= Beginning of Section =

-- ==== Sys2Proof/Machine/Checks.lean ====
section
/-! DEFINITION. What each agent checks of its sections before it writes its shadow: core configurations (R104 to R131, R139,
R176, R502), dispatch and function tables (R177), strands (R206 to R208, R236, R237, R270), port limits (R259), trees
(R278 to R281), regions, recipes, jobs and weight loads (R151 to R158, R178 to R180). -/

namespace Sys2Proof.Machine

/-- An error code with its item. -/
abbrev ItemErr := Option (Nat × Nat)

/-- An error where `c` holds. -/
def bad (c : Bool) (code aux : Nat) : ItemErr := if c then some (code, aux) else none

/-- The first error of a list. -/
def first : List ItemErr → ItemErr
  | [] => none
  | some e :: _ => some e
  | none :: t => first t

/-! ### Regions of a core (R104, R105, R111, R112) -/

/-- A region: first unit, units, and whether `roles` limits the roles it may lie in. -/
structure Reach where
  u     : Nat
  n     : Nat
  roles : List Nat
  deriving DecidableEq, Repr

/-- Units of an IEEE region. -/
def ieeeUnits (fmt e : Nat) : Nat := ceilDiv (e * (fmtBits fmt / 8)) 32

/-- Units of a region of `rows` rows of `width` elements. -/
def regionUnits (c : CoreCfg) (fmt u rows width : Nat) (rowed : Bool) : Nat :=
  if isHank fmt then
    let k := width / 32
    let hb := hankBytes fmt
    if rowed then (rows - 1) * c.rowStride u k hb + segUnits k hb else packedUnits (rows * k) hb
  else ieeeUnits fmt (rows * width)

/-- The banks of a region. -/
def Reach.banks (r : Reach) : List Nat := (List.range ((r.u + max r.n 1 - 1) / 256 + 1 - r.u / 256)).map (fun i => r.u / 256 + i)

/-- Whether a region keeps R104, R105 and R112. -/
def Reach.ok (c : CoreCfg) (r : Reach) : Bool :=
  let b := r.u / 256
  let role := c.role b
  decide (r.u + max r.n 1 ≤ 6144) && role ≠ 0 && (r.roles.isEmpty || r.roles.contains role) &&
    (if rolePair role then b % 2 = 0 && decide (r.u % 256 + max r.n 1 ≤ 256)
     else r.banks.all (fun x => c.role x = role))

/-- Whether two regions share a unit. -/
def Reach.meets (a b : Reach) : Bool := decide (a.u < b.u + b.n) && decide (b.u < a.u + a.n)

/-! ### Descriptor fields (R113, R502) -/

/-- Whether an entry's result goes through FMT_D and ADDR_D. -/
def Desc.writes (d : Desc) : Bool :=
  match d.op with
  | 1 | 2 | 6 => d.rdo
  | 3 | 4 | 5 | 7 => true
  | 8 => d.sub = 0
  | _ => false

/-- Whether a VEC code reads B. -/
def Desc.vecB (d : Desc) : Bool := d.op = 4 && decide (d.sub % 16 < 6)

/-- The fields an operation does not use hold 0 (Table 5a). -/
def Desc.unusedZero (d : Desc) : Bool :=
  let op := d.op
  let mat := 1 ≤ op && op ≤ 3
  let comp := 1 ≤ op && op ≤ 7
  let hankA := isHank d.fmtA
  let hankD := isHank d.fmtD
  let a := comp || (op = 8 && d.sub ≠ 2) || op = 9 || (op = 11 && d.sub = 0)
  let fa := comp || op = 9 || (op = 11 && d.sub = 0)
  let b := mat || d.vecB
  let w := d.writes
  let fd := w && op ≠ 8
  let smode := fd && hankD && (op = 1 || op = 2 || op = 7)
  let x := (mat && d.muEn) || (op = 4 && d.sub % 16 = 3) || op = 9 || (op = 10 && d.imm = 2)
  let rcv := comp || op = 8 || op = 9
  let outEn := w
  d.rsv = 0 &&
  (fa || d.fmtA = 0) && (b || d.fmtB = 0) && (fd || d.fmtD = 0) && (fd || d.rnd = 0) && (smode || !d.smode) &&
  ((op = 1 || op = 2 || op = 6) || (!d.clr && !d.rdo)) &&
  (comp || d.trap = 0) && ((mat || op = 6) || !d.trap.testBit 2) &&
  (a || d.addrA = 0) && (b || d.addrB = 0) && (w || d.addrD = 0) && (x || d.addrX = 0) &&
  ((comp || op = 8 || op = 9 || (op = 11 && d.sub = 0)) || d.cntK = 0) && (rcv || d.cntR = 0) && (mat || d.cntN = 0) &&
  ((rcv && d.useRcv) || (op = 8 && d.sub = 2) || (op = 11 && d.sub = 1) || !d.pin) &&
  ((outEn && d.outEn) || (op = 8 && d.sub ≠ 0) || op = 9 || (op = 10 && d.imm = 0) || !d.pout) &&
  (outEn || !d.outEn) && (rcv || !d.useRcv) &&
  ((4 ≤ op && op ≤ 9) || op = 11 || d.sub = 0) &&
  ((d.smode && smode) || op = 10 || op = 11 || d.imm = 0) && (mat || !d.muEn) &&
  (((mat || op = 6 || op = 7 || op = 9 || (op = 11 && d.sub = 0)) && hankA) || !d.layA) &&
  ((fd && hankD && (op = 1 || op = 2 || op = 7)) || !d.layD)

/-- Reserved codes of an entry: OP, formats, RND, SUB, WAIT modes, FIXED scales (R76, R96, R121, R123 to R130). -/
def Desc.reserved (d : Desc) : Bool :=
  let fd := d.writes && d.op ≠ 8
  decide (11 < d.op) || !d.unusedZero ||
  ((1 ≤ d.op && d.op ≤ 7 || d.op = 9 || (d.op = 11 && d.sub = 0)) && !fmtKnown d.fmtA) ||
  (((1 ≤ d.op && d.op ≤ 3) || d.vecB) && !fmtKnown d.fmtB) || (fd && !fmtKnown d.fmtD) || d.rnd = 3 ||
  (d.smode && (d.imm = 0 || d.imm = 0xFF)) ||
  (match d.op with
   | 4 => decide (7 < d.sub % 16) || bits d.sub 7 6 ≠ 0 || (d.sub.testBit 4 && !d.vecB) ||
          (d.sub.testBit 5 && d.sub % 16 ≠ 3)
   | 5 => decide (15 < d.sub)
   | 6 => decide (3 < d.sub)
   | 7 => decide (1 < d.sub)
   | 8 => decide (2 < d.sub)
   | 9 => decide (7 < d.sub) || (d.sub.testBit 0 && d.sub.testBit 1)
   | 10 => decide (2 < d.imm)
   | 11 => decide (1 < d.sub)
   | _ => false)

/-- Whether two formats may be multiplied (R81). -/
def pairFmt (a b : Nat) : Bool := (isHank a && isHank b) || (a = b && (a = 8 || a = 9))

/-- The limits of counts and formats of an entry (R116 to R124, R130). -/
def Desc.range (d : Desc) : Bool :=
  let width := if d.op = 2 then 32 * d.k else 16 * d.n
  match d.op with
  | 1 | 2 | 3 =>
    pairFmt d.fmtA d.fmtB && decide (d.r ≤ 64) && (d.op ≠ 2 || d.n % 2 = 0) &&
      (!(d.op ≠ 3 && d.rdo && isHank d.fmtD) || width % 32 = 0) && (d.op ≠ 3 || d.fmtD = 8 || d.fmtD = 10) &&
      (d.op = 3 || d.rdo || decide (d.r * width ≤ 1024))
  | 4 => isIeee d.fmtA && isIeee d.fmtD && (!d.vecB || isIeee d.fmtB)
  | 5 => isIeee d.fmtA && isIeee d.fmtD
  | 6 => (if d.sub = 0 || d.sub = 3 then pairFmt d.fmtA d.fmtA else true) && (!d.rdo || isIeee d.fmtD)
  | 7 => !d.sub.testBit 0 || d.r % 32 = 0
  | 11 => d.sub ≠ 0 || isHank d.fmtA
  | _ => true

/-! ### Regions of an entry -/

/-- The operand regions an entry reads. -/
def Desc.reads (c : CoreCfg) (d : Desc) : List Reach :=
  let e := 32 * d.k * d.r
  match d.op with
  | 1 | 2 | 3 =>
    let aw := if d.op = 2 then 16 * d.n else 32 * d.k
    [⟨d.addrA, regionUnits c d.fmtA d.addrA d.r aw d.layA, []⟩,
     ⟨d.addrB, regionUnits c d.fmtB d.addrB (16 * d.n) (32 * d.k) false, if d.op = 3 then [] else [1]⟩]
  | 4 =>
    [⟨d.addrA, ieeeUnits d.fmtA e, []⟩] ++
      (if d.vecB && !d.sub.testBit 4 then [⟨d.addrB, ieeeUnits d.fmtB e, []⟩] else []) ++
      (if d.sub % 16 = 3 && !d.sub.testBit 5 then [⟨d.addrX, ieeeUnits d.fmtD e, []⟩] else [])
  | 5 => [⟨d.addrA, ieeeUnits d.fmtA e, []⟩]
  | 6 | 7 => [⟨d.addrA, regionUnits c d.fmtA d.addrA d.r (32 * d.k) d.layA, []⟩]
  | 8 => if d.sub = 2 then [] else [⟨d.addrA, d.k * d.r, []⟩]
  | 9 =>
    let q := if d.sub.testBit 0 then 8 else if d.sub.testBit 1 then 2 else 1
    [⟨d.addrA, regionUnits c d.fmtA d.addrA d.r (32 * d.k) d.layA, []⟩, ⟨d.addrX, ceilDiv (q * d.r) 32, []⟩]
  | 11 => if d.sub = 0 then [⟨d.addrA, regionUnits c d.fmtA d.addrA 1 (32 * d.k) d.layA, [1, 2, 3]⟩] else []
  | _ => []

/-- The single units an entry reads besides: μ, and a scalar B or X (R139). -/
def Desc.scalars (d : Desc) : List Reach :=
  (if d.muEn then [⟨d.addrX, 1, []⟩] else []) ++
    (if d.vecB && d.sub.testBit 4 then [⟨d.addrB, 1, []⟩] else []) ++
    (if d.op = 4 && d.sub % 16 = 3 && d.sub.testBit 5 then [⟨d.addrX, 1, []⟩] else [])

/-- The region an entry writes: never a WEIGHT or INPUT bank (R112); OUTER writes an ACC bank (Table 6). -/
def Desc.dest (c : CoreCfg) (d : Desc) : List Reach :=
  if !d.writes then []
  else
    let e := 32 * d.k * d.r
    match d.op with
    | 1 | 2 | 3 =>
      let width := if d.op = 2 then 32 * d.k else 16 * d.n
      [⟨d.addrD, regionUnits c d.fmtD d.addrD d.r width d.layD, if d.op = 3 then [4] else [3, 4, 5]⟩]
    | 4 | 5 => [⟨d.addrD, ieeeUnits d.fmtD e, [3, 4, 5]⟩]
    | 6 => [⟨d.addrD, ieeeUnits d.fmtD d.r, [3, 4, 5]⟩]
    | 7 =>
      let n := if d.sub.testBit 0 then regionUnits c d.fmtD d.addrD (32 * d.k) d.r d.layD
        else regionUnits c d.fmtD d.addrD d.r (32 * d.k) d.layD
      [⟨d.addrD, n, [3, 4, 5]⟩]
    | _ => [⟨d.addrD, d.k * d.r, [3, 4, 5]⟩]

/-- Whether a read region and the destination break R112: they overlap and are not in place. -/
def Desc.clash (d : Desc) (r w : Reach) : Bool :=
  r.meets w && !((d.op = 4 || d.op = 5 || d.op = 7) && r.u = w.u && decide (w.n ≤ r.n))

/-- The regions of an entry, given the SCRATCH banks that earlier entries wrote. -/
def Desc.regionsOk (c : CoreCfg) (scratch : List Nat) (d : Desc) : Bool :=
  let rs := d.reads c
  let ss := d.scalars
  let ws := d.dest c
  rs.all (Reach.ok c) && ss.all (Reach.ok c) && ws.all (Reach.ok c) &&
    (rs ++ ss).all (fun r => c.role (r.u / 256) ≠ 5 || r.banks.all scratch.contains) &&
    (pairs rs).all (fun p => p.1.banks.all (fun b => !p.2.banks.contains b)) &&
    rs.all (fun r => ws.all (fun w => !d.clash r w))

/-- Whether an entry writes an ACC bank. -/
def Desc.writesAcc (c : CoreCfg) (d : Desc) : Bool := (d.dest c).any (fun w => c.role (w.u / 256) = 4)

= End of Section =

> _What you will do_:
Pull out every line in the material above where "useRcv" occurs.

> _Result for this task_:
  ((rcv && d.useRcv) || (op = 8 && d.sub = 2) || (op = 11 && d.sub = 1) || !d.pin) &&
  (outEn || !d.outEn) && (rcv || !d.useRcv) &&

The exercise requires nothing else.